> [WHAT THE EXERCISE ASKS]: Pick out all lines of the entries that include the word "takeA" and copy them.
*** Opening of DATASET ENTRIES ***
-- ==== Sys2Proof/Machine/Stream.lean ====
section
/-!
DEFINITION. The stream engine: its instructions (R315-R319), their instances (R305), and how an operation reads,
writes its outputs, pauses and stops (R307-R312).
-/
namespace Sys2Proof.Machine

def streamFault (cause : Nat) : Stop := .of .streamOperand cause

/-! ## Instructions -/

/-- The size of an element of a stream (R303). -/
def elemSize : Ty → Nat
  | .bf16l | .f16 => 2
  | _ => 4

/-- The place of a stream in memory, checked as a read, its alignment included (R212, R304, R315). -/
def Thread.streamPlace (t : Thread) (f : Fields) (b n : Nat) : Except Stop Loc :=
  if f.a = 248 then
    if b + n * elemSize f.t > 2 ^ 22 then .error (streamFault 3)
    else if b % elemSize f.t ≠ 0 then .error (.of .alignment 0 b)
    else .ok ⟨true, b⟩
  else do
    let loc ← t.place f.a.toNat b (n * elemSize f.t) false
    if loc.addr % elemSize f.t ≠ 0 then throw (.of .alignment 0 loc.addr)
    pure loc

/-- The segment register value that a segment operand captures (R302); `q` has none. -/
def Thread.segOf (t : Thread) (a : BitVec 8) : DWord := if a = 248 then 0 else t.seg (a.toNat - 200)

/-- R315. -/
def execSopen (f : Fields) (s : State) : Host.Outcome State Fault Refusal :=
  issueEach (.sopen f) f (fun r g t s => Act.of do
    let b := (t.reg f.b.toNat).toNat
    let n := (t.srcHi f.b).toNat
    if 2 ^ 24 < n then throw (streamFault 1)
    let _ ← t.streamPlace f b n
    if b % elemSize f.t ≠ 0 then throw (streamFault 2)
    pure (s.joinInst r g t (.stream (.sopen f.d.toNat (f.a == 248) (t.segOf f.a) b f.t n)) none)) s

/-- R315. -/
def execSclose (f : Fields) (s : State) : Host.Outcome State Fault Refusal :=
  issueEach (.sclose f) f (fun r g t s => .next (s.joinInst r g t (.stream (.sclose f.d.toNat)) none)) s

/-- R316. -/
def execSisect (f : Fields) (s : State) : Host.Outcome State Fault Refusal :=
  issueEach (.sisect f) f (fun r g t s =>
    .next (s.joinInst r g t (.stream (.sisect f.d.toNat f.a.toNat f.b.toNat)) none)) s

/-- R316. -/
def execSmerge (f : Fields) (s : State) : Host.Outcome State Fault Refusal :=
  issueEach (.smerge f) f (fun r g t s =>
    .next (s.joinInst r g t (.stream (.smerge (f.fn == 1) f.d.toNat f.a.toNat f.b.toNat)) none)) s

/-- R316. -/
def execScount (f : Fields) (s : State) : Host.Outcome State Fault Refusal :=
  issueEach (.scount f) f (fun r g t s =>
    let q := s.fresh
    .next ((s.defer r (dstOf f.d) .engine).joinInst r g t (.stream (.scount f.a.toNat f.b.toNat)) (some q))) s

/-- R317; D may be 248, for no counter (log entry 124). -/
def execNzscan (f : Fields) (s : State) : Host.Outcome State Fault Refusal :=
  issueEach (.nzscan f) f (fun r g t s =>
    let l := f.imm.toNat
    let b := (t.reg f.b.toNat).toNat
    if l < 1 ∨ 16384 < l then .stop (streamFault 1)
    else if 2 ^ 22 < b + 16 + 8 * l then .stop (streamFault 3)
    else if b % 16 ≠ 0 then .stop (streamFault 2)
    else .next (s.joinInst r g t (.stream (.nzscan f.a.toNat (ctrOf f.d) b l)) none)) s

/-- Whether a tile may be filled by the instance of a cohort at a code offset (R318, R330). -/
def State.fillable (s : State) (tile d coh : Nat) (pc : Word) : Bool :=
  match s.tiles.find? tile with
  | some t => t.st == .free || (t.st == .filling && t.fillBy == some (coh, pc) && t.fillDom == some d)
  | none => false

/-- R318. -/
def execSgath (f : Fields) (s : State) : Host.Outcome State Fault Refusal :=
  issueEach (.sgath f) f (fun r g t s =>
    let imm := f.imm.toNat
    let n := imm / 64 % 16 + 1
    let t0 := f.d.toNat
    let coh := r.tid / 64
    let d := g.domOf r.tid
    let names := (List.range n).map (t0 + ·)
    let c := (t.reg f.c.toNat).toNat
    let pitch := (t.srcHi f.c).toNat
    match g.staleName coh (names.filter (· < 64)) with
    | some e => .stop e
    | none =>
      let tiles := g.mappedTiles coh names
      let (sp, base, size) := if f.b = 248 then (true, 0, 2 ^ 22)
        else (false, segBase (t.seg (f.b.toNat - 200)), segSize (t.seg (f.b.toNat - 200)))
      let ctr := if imm / 32 % 2 = 1 then some (imm % 32) else none
      if 63 < t0 + n - 1 then .stop (streamFault 1)
      else if c % 2 ≠ 0 ∨ pitch % 2 ≠ 0 then .stop (streamFault 2)
      else if !tiles.all (s.fillable · d coh t.pc) then .stop (streamFault 4)
      else
        let fmt := if f.t = .f16 then 1 else 0
        let s := tiles.foldl (fun s i => s.startFill i fmt false (some d) (some (coh, t.pc))) s
        .next (s.joinInst r g t (.stream (.sgath f.a.toNat tiles sp base size c pitch ctr)) none)) s

/-- R319: the stream is sampled at the commit. -/
def execSstat (f : Fields) (s : State) : Host.Outcome State Fault Refusal :=
  issueEach (.sstat f) f (fun r _ _ s =>
    let q := s.fresh
    .next ((s.defer r (dstOf f.d) .commit).buffer r (.sstat f.a.toNat q))) s

/-! ## Operations (R307-R312) -/

/-- An element of a captured range. -/
def State.element (s : State) (x : Group) (ahead : Table Byte) (loc : Loc) (t : Ty) (i : Nat) : Except Got Word :=
  match s.engineReadAfter x ahead ⟨loc.sp, loc.addr + i * elemSize t⟩ (elemSize t) with
  | .bytes bs =>
    let w : Word := BitVec.ofNat 32 (littleEndian bs)
    .ok (match t with
      | .bf16l => toF32 0 (numBf16 (w.setWidth 16))
      | .f16 => toF32 0 (numF16 (w.setWidth 16))
      | _ => w)
  | e => .error e

/-- An operation's element is taken, of its first stream or its second: a stream out of ascending order is marked (R310). -/
def State.seen (s : State) (o : SOp) (second : Bool) (prev : Option Word) (w : Word) : State :=
  match prev with
  | some p =>
    if w ≤ p then s.modSources o.grp (if second then o.sources.drop 1 else o.sources.take 1) fun m => { m with ord := true }
    else s
  | none => s

/-- One turn of the loop of R310: the records it emits, and the operation after it; `none` at the end of the loop. -/
def State.walkOnce (s : State) (x : Group) (o : SOp) : Except Got (Option (State × SOp × List Word)) :=
  match o.kind with
  | .smerge uniq .. => do
    if o.aEnd ≤ o.i ∧ o.bEnd ≤ o.j then return none
    let va ← if o.i < o.aEnd then (s.element x o.ahead o.aLoc .n32 o.i).map some else .ok none
    let vb ← if o.j < o.bEnd then (s.element x o.ahead o.bLoc .n32 o.j).map some else .ok none
    let s := match va with | some w => s.seen o false o.prevA w | none => s
    let s := match vb with | some w => s.seen o true o.prevB w | none => s
    let takeA : Bool := match va, vb with
      | some v, some w => decide (v.toNat ≤ w.toNat)
      | some _, none => true
      | _, _ => false
    let v := (if takeA then va else vb).getD 0
    let o := if takeA then { o with i := o.i + 1, prevA := va } else { o with j := o.j + 1, prevB := vb }
    if uniq && o.last == some v then return some (s, o, [])
    return some (s, { o with last := some v }, [v])
  | .sisect .. | .scount .. => do
    if o.aEnd ≤ o.i ∨ o.bEnd ≤ o.j then return none
    let v ← s.element x o.ahead o.aLoc .n32 o.i
    let w ← s.element x o.ahead o.bLoc .n32 o.j
    let s := (s.seen o false o.prevA v).seen o true o.prevB w
    if v.toNat < w.toNat then return some (s, { o with i := o.i + 1, prevA := some v }, [])
    if w.toNat < v.toNat then return some (s, { o with j := o.j + 1, prevB := some w }, [])
    return some (s, { o with i := o.i + 1, j := o.j + 1, prevA := some v, prevB := some w },
      [BitVec.ofNat 32 o.i, BitVec.ofNat 32 o.j])
  | _ => .ok none

/-- The bytes of a record and the ring of an operation that fills one (R308). -/
def StreamKind.recSize : StreamKind → Nat
  | .smerge .. => 4
  | _ => 8

/-- How far an operation has come. -/
inductive Ran where
  /-- Its open slot is full. -/
  | full (s : State) (o : SOp)
  /-- Its loop has ended. -/
  | ended (s : State) (o : SOp)
  /-- A record finds no free slot at the tail. -/
  | blocked
  /-- It has taken as many elements as it was to. -/
  | more (s : State) (o : SOp)
  | stopped (s : State) (o : SOp) (e : Got)

/-- The slot that the next record goes to: the open one, or the one at the tail, if it is free and the operation is the
first in the ring's line (R279, R308). -/
def State.openSlot (s : State) (id : Nat) (o : SOp) (x : Group) (r : Nat) : Option (State × SOp) :=
  match o.slot with
  | some _ => some (s, o)
  | none =>
    let k := x.ring r
    if k.wait.head? = some id ∧ k.tailFree then
      some (s.modRing o.grp r (·.assign .assigned 0), { o with slot := some (k.tail, 0) })
    else none
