/-- R361: handles of the output become filling at issue. -/
def execRslv (f : Fields) (s : State) : Host.Outcome State Fault Refusal :=
  issueOnce (.rslv f) f (fun r g t s => Once.of do
    let (id, b) ← s.region g f.d.toNat
    let row0 := fieldAt f.imm 0 9
    let nrow := fieldAt f.imm 9 9 + 1
    let ncol := fieldAt f.imm 18 3 + 1
    let ofmt := fieldAt f.imm 21 3
    let qs := f.imm.getLsbD 24
    let scr := f.x.getLsbD 0
    let coh := r.tid / 64
    let n := blocksOf nrow * ncol
    let (base, desc) := t.spRegs f
    let names := if scr then [] else runNames f.a.toNat n
    failSome (g.staleName coh names)
    let tiles := g.mappedTiles coh names
    failIf (decide (b.rows < row0 + nrow) || decide (6 < ncol) || decide (6 < ofmt) || (!scr && ofmt == 6)) (matrixFault 1)
    if scr then
      failSome (spFault (s.launchOf g).fmask base desc [0, 1, 2, 3, 4, 5, 6] n)
      failIf (descFmt desc != ofmt) (matrixFault 4)
    else
      failIf (tiles.any fun i => match s.tiles.find? i with | some t => t.st != .free | none => true) (matrixFault 2)
      failIf (decide (64 < f.a.toNat + n)) (matrixFault 3)
    let s' := tiles.foldl (fun s i => s.startFill i ofmt (qs && scaledFmt ofmt) (some (g.domOf r.tid)) none) s
    pure (s', .record { s.newRec r g t 3 id f.d.toNat row0 nrow with
      ncol := ncol, ofmt := ofmt, qs := qs, lce := if f.imm.getLsbD 30 then some (fieldAt f.imm 25 5) else none, scr := scr,
      th := if scr then 0 else f.a.toNat, tiles := tiles, base := base.toNat, desc := desc })) s

/-- R360: a pending anchor is ANCH 0x100. -/
def execBinit (f : Fields) (s : State) : Host.Outcome State Fault Refusal :=
  issueOnce (.binit f) f (fun r g t s => Once.of do
    let (id, b) ← s.region g f.d.toNat
    let row0 := fieldAt f.imm 0 9
    let nrow := fieldAt f.imm 9 9 + 1
    let anch := if f.fn = 1 then 256 else fieldAt f.imm 18 8
    failIf (decide (b.rows < row0 + nrow) || anch == 255) (matrixFault 1)
    pure (s, .record { s.newRec r g t 4 id f.d.toNat row0 nrow with anch := anch })) s

/-- A cohort-synchronous instruction whose record gives each active lane a deferred result (R347, R363, R364).  The cohort's
one record passes at the commit of the domain of its lowest active lane. -/
def issueLaneRecord (i : Instr) (f : Fields) (words : Nat) (build : TRef → Group → Thread → State → Except Stop MRec)
    (s : State) : Host.Outcome State Fault Refusal :=
  issueCohorts i f (fun g active s =>
    match active with
    | [] => .next s
    | (r, t) :: _ =>
      match build r g t s with
      | .error e => .stop e
      | .ok rec =>
        let (s, takers) := active.foldl (fun (a : State × List (TRef × Nat)) p =>
          (a.1.defer p.1 (dstOf f.d words) .engine, a.2 ++ [(p.1, a.1.fresh)])) (s, [])
        .next (s.joinInstWith r g t (.record rec) takers)) s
*** Close of DATASET ENTRIES ***
> [REPLY]:
    let takeA : Bool := match va, vb with
    let v := (if takeA then va else vb).getD 0
    let o := if takeA then { o with i := o.i + 1, prevA := va } else { o with j := o.j + 1, prevB := vb }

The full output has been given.